[Stored data entries]

________________________________________

-- ==== Sys2Proof/Laws/State.lean ====
section
/-! SUPPORT. One lemma per field per update of State, so that no later proof unfolds a record update. -/

namespace Sys2Proof.Machine

variable (s : State)

/-! ### respond -/

@[simp] theorem State.respond_emitter (r : Response) : (s.respond r).emitter = s.emitter := rfl
@[simp] theorem State.respond_lastStatus (r : Response) : (s.respond r).lastStatus = r.status := rfl
@[simp] theorem State.respond_errInfo (r : Response) : (s.respond r).errInfo = s.errInfo := rfl
@[simp] theorem State.respond_warn (r : Response) : (s.respond r).warn = s.warn := rfl
@[simp] theorem State.respond_cfg (r : Response) : (s.respond r).cfg = s.cfg := rfl
@[simp] theorem State.respond_blkPause (r : Response) : (s.respond r).blkPause = s.blkPause := rfl
@[simp] theorem State.respond_blkSize (r : Response) : (s.respond r).blkSize = s.blkSize := rfl
@[simp] theorem State.respond_memSize (r : Response) : (s.respond r).memSize = s.memSize := rfl
@[simp] theorem State.respond_alphaPilot (r : Response) : (s.respond r).alphaPilot = s.alphaPilot := rfl
@[simp] theorem State.respond_alphaData (r : Response) : (s.respond r).alphaData = s.alphaData := rfl
@[simp] theorem State.respond_prle (r : Response) : (s.respond r).prle = s.prle := rfl
@[simp] theorem State.respond_dss (r : Response) : (s.respond r).dss = s.dss := rfl
@[simp] theorem State.respond_bsr (r : Response) : (s.respond r).bsr = s.bsr := rfl
@[simp] theorem State.respond_mem (r : Response) : (s.respond r).mem = s.mem := rfl
@[simp] theorem State.respond_port (r : Response) : (s.respond r).port = s.port := rfl
@[simp] theorem State.respond_responses (r : Response) : (s.respond r).responses = s.responses ++ [r] := rfl

/-! ### complete -/

@[simp] theorem State.complete_emitter (v : Word) : (s.complete v).emitter = s.emitter := rfl
@[simp] theorem State.complete_lastStatus (v : Word) : (s.complete v).lastStatus = .ok := rfl
@[simp] theorem State.complete_errInfo (v : Word) : (s.complete v).errInfo = s.errInfo := rfl
@[simp] theorem State.complete_warn (v : Word) : (s.complete v).warn = s.warn := rfl
@[simp] theorem State.complete_cfg (v : Word) : (s.complete v).cfg = s.cfg := rfl
@[simp] theorem State.complete_blkPause (v : Word) : (s.complete v).blkPause = s.blkPause := rfl
@[simp] theorem State.complete_blkSize (v : Word) : (s.complete v).blkSize = s.blkSize := rfl
@[simp] theorem State.complete_memSize (v : Word) : (s.complete v).memSize = s.memSize := rfl
@[simp] theorem State.complete_alphaPilot (v : Word) : (s.complete v).alphaPilot = s.alphaPilot := rfl
@[simp] theorem State.complete_alphaData (v : Word) : (s.complete v).alphaData = s.alphaData := rfl
@[simp] theorem State.complete_prle (v : Word) : (s.complete v).prle = s.prle := rfl
@[simp] theorem State.complete_dss (v : Word) : (s.complete v).dss = s.dss := rfl
@[simp] theorem State.complete_bsr (v : Word) : (s.complete v).bsr = s.bsr := rfl
@[simp] theorem State.complete_mem (v : Word) : (s.complete v).mem = s.mem := rfl
@[simp] theorem State.complete_port (v : Word) : (s.complete v).port = s.port := rfl
@[simp] theorem State.complete_responses (v : Word) : (s.complete v).responses = s.responses ++ [⟨.ok, v⟩] := rfl

/-! ### finishStream -/

@[simp] theorem State.finishStream_emitter : (s.finishStream).emitter = s.emitter := rfl
@[simp] theorem State.finishStream_lastStatus : (s.finishStream).lastStatus = .endOfStream := rfl
@[simp] theorem State.finishStream_errInfo : (s.finishStream).errInfo = s.errInfo := rfl
@[simp] theorem State.finishStream_warn : (s.finishStream).warn = s.warn := rfl
@[simp] theorem State.finishStream_cfg : (s.finishStream).cfg = s.cfg := rfl
@[simp] theorem State.finishStream_blkPause : (s.finishStream).blkPause = s.blkPause := rfl
@[simp] theorem State.finishStream_blkSize : (s.finishStream).blkSize = s.blkSize := rfl
@[simp] theorem State.finishStream_memSize : (s.finishStream).memSize = s.memSize := rfl
@[simp] theorem State.finishStream_alphaPilot : (s.finishStream).alphaPilot = s.alphaPilot := rfl
@[simp] theorem State.finishStream_alphaData : (s.finishStream).alphaData = s.alphaData := rfl
@[simp] theorem State.finishStream_prle : (s.finishStream).prle = s.prle := rfl
@[simp] theorem State.finishStream_dss : (s.finishStream).dss = s.dss := rfl
@[simp] theorem State.finishStream_bsr : (s.finishStream).bsr = s.bsr := rfl
@[simp] theorem State.finishStream_mem : (s.finishStream).mem = s.mem := rfl
@[simp] theorem State.finishStream_port : (s.finishStream).port = s.port := rfl
@[simp] theorem State.finishStream_responses : (s.finishStream).responses = s.responses ++ [⟨.endOfStream, 0⟩] := rfl

/-! ### raise -/

@[simp] theorem State.raise_emitter (e : CmdError) : (s.raise e).emitter = s.emitter := rfl
@[simp] theorem State.raise_lastStatus (e : CmdError) : (s.raise e).lastStatus = e.status := rfl
@[simp] theorem State.raise_errInfo (e : CmdError) : (s.raise e).errInfo = e.info := rfl
@[simp] theorem State.raise_warn (e : CmdError) : (s.raise e).warn = s.warn := rfl
@[simp] theorem State.raise_cfg (e : CmdError) : (s.raise e).cfg = s.cfg := rfl
@[simp] theorem State.raise_blkPause (e : CmdError) : (s.raise e).blkPause = s.blkPause := rfl
@[simp] theorem State.raise_blkSize (e : CmdError) : (s.raise e).blkSize = s.blkSize := rfl
@[simp] theorem State.raise_memSize (e : CmdError) : (s.raise e).memSize = s.memSize := rfl
@[simp] theorem State.raise_alphaPilot (e : CmdError) : (s.raise e).alphaPilot = s.alphaPilot := rfl
@[simp] theorem State.raise_alphaData (e : CmdError) : (s.raise e).alphaData = s.alphaData := rfl
@[simp] theorem State.raise_prle (e : CmdError) : (s.raise e).prle = s.prle := rfl
@[simp] theorem State.raise_dss (e : CmdError) : (s.raise e).dss = s.dss := rfl
@[simp] theorem State.raise_bsr (e : CmdError) : (s.raise e).bsr = s.bsr := rfl
@[simp] theorem State.raise_mem (e : CmdError) : (s.raise e).mem = s.mem := rfl
@[simp] theorem State.raise_port (e : CmdError) : (s.raise e).port = s.port := rfl
@[simp] theorem State.raise_responses (e : CmdError) : (s.raise e).responses = s.responses ++ [⟨e.status, 0⟩] := rfl

/-! ### rejectFrame -/

@[simp] theorem State.rejectFrame_emitter (r : Reject) : (s.rejectFrame r).emitter = s.emitter := rfl
@[simp] theorem State.rejectFrame_lastStatus (r : Reject) : (s.rejectFrame r).lastStatus = .illegalCommand := rfl
@[simp] theorem State.rejectFrame_errInfo (r : Reject) : (s.rejectFrame r).errInfo = 0#55 ++ 0#1 ++ r.op := rfl
@[simp] theorem State.rejectFrame_warn (r : Reject) : (s.rejectFrame r).warn = s.warn := rfl
@[simp] theorem State.rejectFrame_cfg (r : Reject) : (s.rejectFrame r).cfg = s.cfg := rfl
@[simp] theorem State.rejectFrame_blkPause (r : Reject) : (s.rejectFrame r).blkPause = s.blkPause := rfl
@[simp] theorem State.rejectFrame_blkSize (r : Reject) : (s.rejectFrame r).blkSize = s.blkSize := rfl
@[simp] theorem State.rejectFrame_memSize (r : Reject) : (s.rejectFrame r).memSize = s.memSize := rfl
@[simp] theorem State.rejectFrame_alphaPilot (r : Reject) : (s.rejectFrame r).alphaPilot = s.alphaPilot := rfl
@[simp] theorem State.rejectFrame_alphaData (r : Reject) : (s.rejectFrame r).alphaData = s.alphaData := rfl
@[simp] theorem State.rejectFrame_prle (r : Reject) : (s.rejectFrame r).prle = s.prle := rfl
@[simp] theorem State.rejectFrame_dss (r : Reject) : (s.rejectFrame r).dss = s.dss := rfl
@[simp] theorem State.rejectFrame_bsr (r : Reject) : (s.rejectFrame r).bsr = s.bsr := rfl
@[simp] theorem State.rejectFrame_mem (r : Reject) : (s.rejectFrame r).mem = s.mem := rfl
@[simp] theorem State.rejectFrame_port (r : Reject) : (s.rejectFrame r).port = s.port := rfl
@[simp] theorem State.rejectFrame_responses (r : Reject) : (s.rejectFrame r).responses = s.responses ++ [⟨.illegalCommand, 0⟩] := rfl

/-! ### setReader -/

@[simp] theorem State.setReader_emitter (i : Nat) (r : Bsr) : (s.setReader i r).emitter = s.emitter := rfl
@[simp] theorem State.setReader_lastStatus (i : Nat) (r : Bsr) : (s.setReader i r).lastStatus = s.lastStatus := rfl
@[simp] theorem State.setReader_errInfo (i : Nat) (r : Bsr) : (s.setReader i r).errInfo = s.errInfo := rfl
@[simp] theorem State.setReader_warn (i : Nat) (r : Bsr) : (s.setReader i r).warn = s.warn := rfl
@[simp] theorem State.setReader_cfg (i : Nat) (r : Bsr) : (s.setReader i r).cfg = s.cfg := rfl
@[simp] theorem State.setReader_blkPause (i : Nat) (r : Bsr) : (s.setReader i r).blkPause = s.blkPause := rfl
@[simp] theorem State.setReader_blkSize (i : Nat) (r : Bsr) : (s.setReader i r).blkSize = s.blkSize := rfl
@[simp] theorem State.setReader_memSize (i : Nat) (r : Bsr) : (s.setReader i r).memSize = s.memSize := rfl
@[simp] theorem State.setReader_alphaPilot (i : Nat) (r : Bsr) : (s.setReader i r).alphaPilot = s.alphaPilot := rfl
@[simp] theorem State.setReader_alphaData (i : Nat) (r : Bsr) : (s.setReader i r).alphaData = s.alphaData := rfl
@[simp] theorem State.setReader_prle (i : Nat) (r : Bsr) : (s.setReader i r).prle = s.prle := rfl
@[simp] theorem State.setReader_dss (i : Nat) (r : Bsr) : (s.setReader i r).dss = s.dss := rfl
@[simp] theorem State.setReader_bsr (i : Nat) (r : Bsr) : (s.setReader i r).bsr = s.bsr.set i r := rfl
@[simp] theorem State.setReader_mem (i : Nat) (r : Bsr) : (s.setReader i r).mem = s.mem := rfl
@[simp] theorem State.setReader_port (i : Nat) (r : Bsr) : (s.setReader i r).port = s.port := rfl
@[simp] theorem State.setReader_responses (i : Nat) (r : Bsr) : (s.setReader i r).responses = s.responses := rfl

/-! ### examine -/

@[simp] theorem State.examine_emitter (t : SymTable) (idx : Nat) : (s.examine t idx).emitter = s.emitter := rfl
@[simp] theorem State.examine_lastStatus (t : SymTable) (idx : Nat) : (s.examine t idx).lastStatus = s.lastStatus := rfl
@[simp] theorem State.examine_errInfo (t : SymTable) (idx : Nat) : (s.examine t idx).errInfo = s.errInfo := rfl
@[simp] theorem State.examine_warn (t : SymTable) (idx : Nat) : (s.examine t idx).warn = s.warn ||| t.warnBits s.mem idx := rfl
@[simp] theorem State.examine_cfg (t : SymTable) (idx : Nat) : (s.examine t idx).cfg = s.cfg := rfl
@[simp] theorem State.examine_blkPause (t : SymTable) (idx : Nat) : (s.examine t idx).blkPause = s.blkPause := rfl
@[simp] theorem State.examine_blkSize (t : SymTable) (idx : Nat) : (s.examine t idx).blkSize = s.blkSize := rfl
@[simp] theorem State.examine_memSize (t : SymTable) (idx : Nat) : (s.examine t idx).memSize = s.memSize := rfl
@[simp] theorem State.examine_alphaPilot (t : SymTable) (idx : Nat) : (s.examine t idx).alphaPilot = s.alphaPilot := rfl
@[simp] theorem State.examine_alphaData (t : SymTable) (idx : Nat) : (s.examine t idx).alphaData = s.alphaData := rfl
@[simp] theorem State.examine_prle (t : SymTable) (idx : Nat) : (s.examine t idx).prle = s.prle := rfl
@[simp] theorem State.examine_dss (t : SymTable) (idx : Nat) : (s.examine t idx).dss = s.dss := rfl
@[simp] theorem State.examine_bsr (t : SymTable) (idx : Nat) : (s.examine t idx).bsr = s.bsr := rfl
@[simp] theorem State.examine_mem (t : SymTable) (idx : Nat) : (s.examine t idx).mem = s.mem := rfl
@[simp] theorem State.examine_port (t : SymTable) (idx : Nat) : (s.examine t idx).port = s.port := rfl
@[simp] theorem State.examine_responses (t : SymTable) (idx : Nat) : (s.examine t idx).responses = s.responses := rfl

/-! ### setAlpha -/

@[simp] theorem State.setAlpha_emitter (a : AlphaSel) (d : Alphabet) : (s.setAlpha a d).emitter = s.emitter := by cases a <;> rfl
@[simp] theorem State.setAlpha_lastStatus (a : AlphaSel) (d : Alphabet) : (s.setAlpha a d).lastStatus = s.lastStatus := by cases a <;> rfl
@[simp] theorem State.setAlpha_errInfo (a : AlphaSel) (d : Alphabet) : (s.setAlpha a d).errInfo = s.errInfo := by cases a <;> rfl
@[simp] theorem State.setAlpha_warn (a : AlphaSel) (d : Alphabet) : (s.setAlpha a d).warn = s.warn := by cases a <;> rfl
@[simp] theorem State.setAlpha_cfg (a : AlphaSel) (d : Alphabet) : (s.setAlpha a d).cfg = s.cfg := by cases a <;> rfl
@[simp] theorem State.setAlpha_blkPause (a : AlphaSel) (d : Alphabet) : (s.setAlpha a d).blkPause = s.blkPause := by cases a <;> rfl
@[simp] theorem State.setAlpha_blkSize (a : AlphaSel) (d : Alphabet) : (s.setAlpha a d).blkSize = s.blkSize := by cases a <;> rfl
@[simp] theorem State.setAlpha_memSize (a : AlphaSel) (d : Alphabet) : (s.setAlpha a d).memSize = s.memSize := by cases a <;> rfl
@[simp] theorem State.setAlpha_prle (a : AlphaSel) (d : Alphabet) : (s.setAlpha a d).prle = s.prle := by cases a <;> rfl
@[simp] theorem State.setAlpha_dss (a : AlphaSel) (d : Alphabet) : (s.setAlpha a d).dss = s.dss := by cases a <;> rfl
@[simp] theorem State.setAlpha_bsr (a : AlphaSel) (d : Alphabet) : (s.setAlpha a d).bsr = s.bsr := by cases a <;> rfl
@[simp] theorem State.setAlpha_mem (a : AlphaSel) (d : Alphabet) : (s.setAlpha a d).mem = s.mem := by cases a <;> rfl
@[simp] theorem State.setAlpha_port (a : AlphaSel) (d : Alphabet) : (s.setAlpha a d).port = s.port := by cases a <;> rfl
@[simp] theorem State.setAlpha_responses (a : AlphaSel) (d : Alphabet) : (s.setAlpha a d).responses = s.responses := by cases a <;> rfl
@[simp] theorem State.setAlpha_alphaPilot (a : AlphaSel) (d : Alphabet) :
    (s.setAlpha a d).alphaPilot = if a = .pilot then d else s.alphaPilot := by cases a <;> rfl
@[simp] theorem State.setAlpha_alphaData (a : AlphaSel) (d : Alphabet) :
    (s.setAlpha a d).alphaData = if a = .data then d else s.alphaData := by cases a <;> rfl

/-! ### alpha, reader -/

@[simp] theorem State.alpha_pilot : s.alpha .pilot = s.alphaPilot := rfl
@[simp] theorem State.alpha_data : s.alpha .data = s.alphaData := rfl
theorem State.reader_eq (i : Nat) : s.reader i = s.bsr[i]? := rfl

end Sys2Proof.Machine
end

________________________________________

== What this task involves ==
Every line holding the word "then" should be copied out of the records above.

== Finished task ==
    (s.setAlpha a d).alphaPilot = if a = .pilot then d else s.alphaPilot := by cases a <;> rfl
    (s.setAlpha a d).alphaData = if a = .data then d else s.alphaData := by cases a <;> rfl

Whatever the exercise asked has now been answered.